Second, numerous studies have extensively examined the heterogeneity in cheating behavior by gender. For instance, Yazici et al. (2023) indicate that females report a lower prevalence of academic cheating in face-to-face education. In a similar vein, Mohd Salleh et al. (2013) highlighted that male students are more likely to violate academic integrity than their counterparts. Conversely, Ezquerra et al. (2018) and Ip et al. (2018) revealed that no difference in academic cheating exists between males and females. In addition to valuable findings related to heterogeneity in academic cheating behavior by gender, the disparity in academic cheating behavior by gender across different grades remains understudied.

Addressing these gaps is essential for developing a comprehensive understanding of academic cheating in the era of AI. This study seeks to answer the following research question: To what extent do undergraduates conceal AI-powered academic cheating behaviors when investigated using direct questioning and indirect questioning? Regarding the scope of cheating behaviors in our study, we focused on cheating history (students who had cheated) and cheating intention (students who intend to cheat in the future). By delving into this question, our study aims to uncover not only the current situation of AI-powered academic cheating among undergraduates but also the heterogeneity of AI-powered academic cheating observed among students from diverse individual characteristics. To do so, we examine a sample of 1,386 Vietnamese undergraduates to unveil academic cheating behaviors by using ChatGPT (Generative Pretrained Transformer), which is an AI-powered language model developed by OpenAI. In terms of popularity, ChatGPT reached 100 million monthly active users just two months after its launch in November 2022 and became the fastest-growing consumer application in history (UBS, 2023). Based on the reliable outcomes of the list experiment, our study contributes valuable insights that inform policy formulation and management strategies, ultimately striving for academic integrity in the Fourth Industrial Revolution.
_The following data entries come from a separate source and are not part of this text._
-- ==== Sys2Proof/Machine/Ecc.lean ====
section
/-!
DEFINITION. Machine/Ecc.lean: what the ECC of HBM and SRAM does with an error that a read meets (spec/18 R460, R461, R463, R321): the mark
of a granule, the records, the items that carry poison, and the errors that a command meets when it starts.
-/
namespace Sys2Proof.Machine
open Sys2Proof

/-- The partition whose region holds an absolute granule, if one does (R462). DEDUCED: notes/assumptions/35.md. -/
def granuleOwner (s : State) (g : Nat) : Option PartId :=
  (definedParts s).find? (fun p => decide (hbmBase s p ≤ g * Config.granule) && decide (g * Config.granule < hbmBase s p + hbmSize s p))

/-- Mark a granule poisoned; a new mark in a partition's region is counted (R461). -/
def markGranule (g : Nat) (s : State) : State :=
  let fresh := !tabGet false s.hbmPoison g
  let s := { s with hbmPoison := tabSet false g true s.hbmPoison }
  match granuleOwner s g with
  | some p => if fresh then cntPart 0x00060044 1 p s else s
  | none => s

/-- HBM_CE of a granule of the partition's region (R460). -/
def ceRec (s : State) (p : PartId) (tag g : Nat) : ErrRec :=
  { code := 0x0301, cls := .corrected, source := 0xA, tag := tag, addr := g * Config.granule - hbmBase s p }

/-- A record of HBM_UE_POISON, DEFERRED, for an absolute granule of the partition's region (R454). DEDUCED: notes/assumptions/35.md. -/
def ueRec (s : State) (p : PartId) (tag g : Nat) : ErrRec :=
  { code := 0x0302, cls := .deferred, source := 0xA, tag := tag, addr := g * Config.granule - hbmBase s p }

/-- SRAM_UE of a partition (R463). DEDUCED: notes/assumptions/36.md. -/
def sramRec (cls : ErrClass) (source sub tag : Nat) : ErrRec := { code := 0x0303, cls := cls, source := source, sub := sub, tag := tag }

/-- Change the executing command of a stream. -/
def updExec (p : PartId) (st : StreamId) (f : Exec → Exec) (s : State) : State :=
  updStream s p st (fun x => { x with exec := x.exec.map f })

/-- Record a DEFERRED fault of the command that a stream executes: once for a command and a code (R145, R216). -/
def noteOnce (p : PartId) (st : StreamId) (r : ErrRec) (s : State) : State :=
  match (getStream s p st).exec with
  | some e =>
    if dTag e.desc ≠ r.tag then record p r s
    else if e.noted.contains r.code then s
    else record p r (updExec p st (fun e => { e with noted := e.noted ++ [r.code] }) s)
  | none => record p r s

/-- A core: its cluster and its index in it. -/
abbrev CoreId := ClusterId × Fin 8

def onCore (c : CoreId) (f : CoreSt → CoreSt) (s : State) : State := updCore c.1 c.2 f s

def setRowBad (code row : Nat) (b : Bool) (q : CoreSt) : CoreSt := { q with rowPoison := tabSet false (64 * code + row) b q.rowPoison }


/-- Is the item of a find flagged already (R321)? -/
def itemFlagged (s : State) (p : PartId) : EccFind → Bool
  | .spool g => tabGet false (getPart s p).spoolPoison g
  | .reel g => tabGet false (getPart s p).reelPoison g
  | .storedRow t | .backedRow t _ => (getPart s p).rows.all (fun r => r.tag != t || r.poison)
  | .slotRecord i | .backedSlot i false _ => (getSlot s p i).poison
  | .slotRow i | .backedSlot i true _ => (getSlot s p i).rowPoison
  | _ => false

/-- Flag the item that a find concerns: a tile row or scratch granule (R236), an item of the Spool or the Reel, of the backing region
or of the hold area (R321, R329, R463). -/
def flagItem (p : PartId) (e : EccFind) (s : State) : State :=
  match e with
  | .tile c i code row => onCore (c, i) (setRowBad code row true) s
  | .scratch c i g => onCore (c, i) (fun q => { q with scratchPoison := tabSet false g true q.scratchPoison }) s
  | .spool g => updPart s p (fun q => { q with spoolPoison := tabSet false g true q.spoolPoison })
  | .reel g => updPart s p (fun q => { q with reelPoison := tabSet false g true q.reelPoison })
  | .storedRow t => updRow p t (fun r => { r with poison := true }) s
  | .backedRow t g => updRow p t (fun r => { r with poison := true }) (markGranule g s)
  | .slotRecord i => updSlot p i (fun r => { r with poison := true }) s
  | .slotRow i => updSlot p i (fun r => { r with rowPoison := true }) s
  | .backedSlot i false g => updSlot p i (fun r => { r with poison := true }) (markGranule g s)
  | .backedSlot i true g => updSlot p i (fun r => { r with rowPoison := true }) (markGranule g s)
  | .hold t => updRow p t (fun r => { r with heldPoison := true }) s
  | _ => s

/-- The record of a find that poisons an item, under the reading command's tag (R235, R321, R463). -/
def itemRec (s : State) (p : PartId) (tag : Nat) : EccFind → ErrRec
  | .tile .. | .scratch .. => sramRec .deferred 3 1 tag
  | .backedRow _ g | .backedSlot _ _ g => ueRec s p tag g
  | .hold _ => sramRec .deferred 3 8 tag
  | _ => sramRec .deferred 3 2 tag

/-- A find that poisons an item: recorded once for a command, or held with the speculative rows of `tags`, where it concerns them
alone (R299). -/
def itemFind (p : PartId) (st : StreamId) (tag : Nat) (tags : List Nat) (e : EccFind) (s : State) : State :=
  if itemFlagged s p e then s
  else if tags.isEmpty then noteOnce p st (itemRec s p tag e) (flagItem p e s)
  else holdFault p tags (itemRec s p tag e) (flagItem p e s)

/-- A read of `[a, a + n)` of the partition's region meets the errors of its granules: a corrected one is written back and recorded, an
uncorrectable one marks the granule (R460). -/
def meetHbm (p : PartId) (tag off n : Nat) (s : State) : State :=
  eachOf ((granules (hbmBase s p + off) n).filter (fun g => tabGet .none s.hbmErr g != .none)) (fun g s =>
    let e := tabGet .none s.hbmErr g
    let s := { s with hbmErr := tabSet .none g .none s.hbmErr }
    if e == .ue || e == .ueMet then markGranule g s else record p (ceRec s p tag g) (cntPart 0x00060040 1 p s)) s

/-- The errors that the merges of a command's partial writes have met: marked and recorded under its tag (R461). -/
def settleMerge (p : PartId) (st : StreamId) (tag : Nat) (s : State) : State :=
  eachOf (s.hbmErr.filter (fun e => (e.2 == .ceMet || e.2 == .ueMet) && granuleOwner s e.1 == some p)) (fun e s =>
    let s := { s with hbmErr := tabSet .none e.1 .none s.hbmErr }
    if e.2 == .ueMet then noteOnce p st (ueRec s p tag e.1) (markGranule e.1 s)
    else record p (ceRec s p tag e.1) (cntPart 0x00060040 1 p s)) s

/-- Does a command that starts on a stream read the words in which an error lies (R463)? DESIGN CHOICE: notes/assumptions/37.md. -/
def readsWord (st : StreamId) : EccFind → Bool
  | .context | .device => true
  | .control => [0, 1, 2, 5].contains st.val
  | .gate | .shadowGate => st.val == 0
  | .slotRow _ | .slotRecord _ | .storedRow _ | .backedRow .. | .backedSlot .. => [0, 2, 4, 6].contains st.val
  | .single | .tile .. | .scratch .. => st.val == 3
  | .hbm .. | .spool _ | .reel _ | .reducer _ | .linkPool _ | .planePool _ | .hold _ => false

/-- An error of an SRAM word that a starting command meets, by its location (R321, R463). -/
def startFind (p : PartId) (st : StreamId) (tag : Nat) (e : EccFind) (s : State) : State :=
  match e with
  | .context => partFault p (sramRec .partition 0xF 7 tag) s
  | .device => deviceFault (sramRec .device 0xB 9 tag) 5 s
  | .control => jobFault p (sramRec .job 3 4 tag) s
  | .gate => record p (sramRec .corrected 0 3 tag) (updPart s p (fun q => { q with gateBuf := none }))
  | .shadowGate => record p (sramRec .corrected 0 3 tag) s
  | .single => cntPart 0x000E0028 1 p s
  | _ => itemFind p st tag [] e s

/-- The errors that a starting command meets in SRAM (R460, R463). -/
def startMeets (p : PartId) (st : StreamId) (tag : Nat) (s : State) : State :=
  let hit (x : PartId × EccFind) : Bool := x.1 == p && readsWord st x.2
  (s.sramErr.filter hit).foldl (fun s x => startFind p st tag x.2 s) { s with sramErr := s.sramErr.filter (fun x => !hit x) }

end Sys2Proof.Machine
end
The remainder of this paper is structured as follows: Section 2 provides data descriptions. Section 3 describes the research methodology and the experiment design to investigate academic cheating behaviors among undergraduates. Section 4 presents the main findings. Section 5 provides a discussion. The last section provides conclusions and explores the potential implications of preventing AI-powered academic cheating.

2 Data

Our study was conducted in May 2023. We focused on one of three Vietnam regional universities, Thai Nguyen University. The experiment included three stages. In the first stage, we sent the collaboration invitations to all 9 graduate schools of Thai Nguyen University, as these administrative formalities are mandatory in Vietnam. Consequently, we obtained acceptance letters from 4 graduate schools as follows: Graduate School of Education, Graduate School of Medicine and Pharmacy, Graduate School of Engineering, and Graduate School of Information Technology. We then confirmed the total number of undergraduates in all participating graduate schools and selected an initial sample of 1,450 participants. The number of participants in each graduate school was proportionally limited to the total number of undergraduates in all four schools. In the second stage, we transferred survey invitations attached with QR code access to the online survey powered by Qualtrics to participating graduate schools. In the last stage, each graduate school distributed survey invitations to all their undergraduates via internal management systems. The number of responses in each graduate school was proportionally limited by the system according to the total number of students in all 4 graduate schools. From 9 May 2023 to 12 May 2023, we received a total of 1,386 valid responses. The distribution of respondents across the four universities is shown in Appendix Table 6.

Regarding the awareness among undergraduates about punishment for academic misconduct, all participating graduate schools regularly inform their students about the punishment policy for academic cheating (including AI-powered academic cheating) at the beginning of each academic semester. All academic misconduct is strictly prohibited, and offenders have to face strict punishments including expulsion from educational institutions.Footnote 4

Table 1 shows descriptive statistics of respondents in our study. On average, students are approximately 20.3 years old. Male students are dominant, as they account for 57.3% of respondents. In terms of grade, newly enrolled students represent more than one-third of the sample.Footnote 5 Regarding ethnicity, 26.6% of respondents were minority ethnic students. In terms of after-school activities, nearly three-fourths of the students were members of social associations, while 26.3% of students reported that they engaged in part-time jobs.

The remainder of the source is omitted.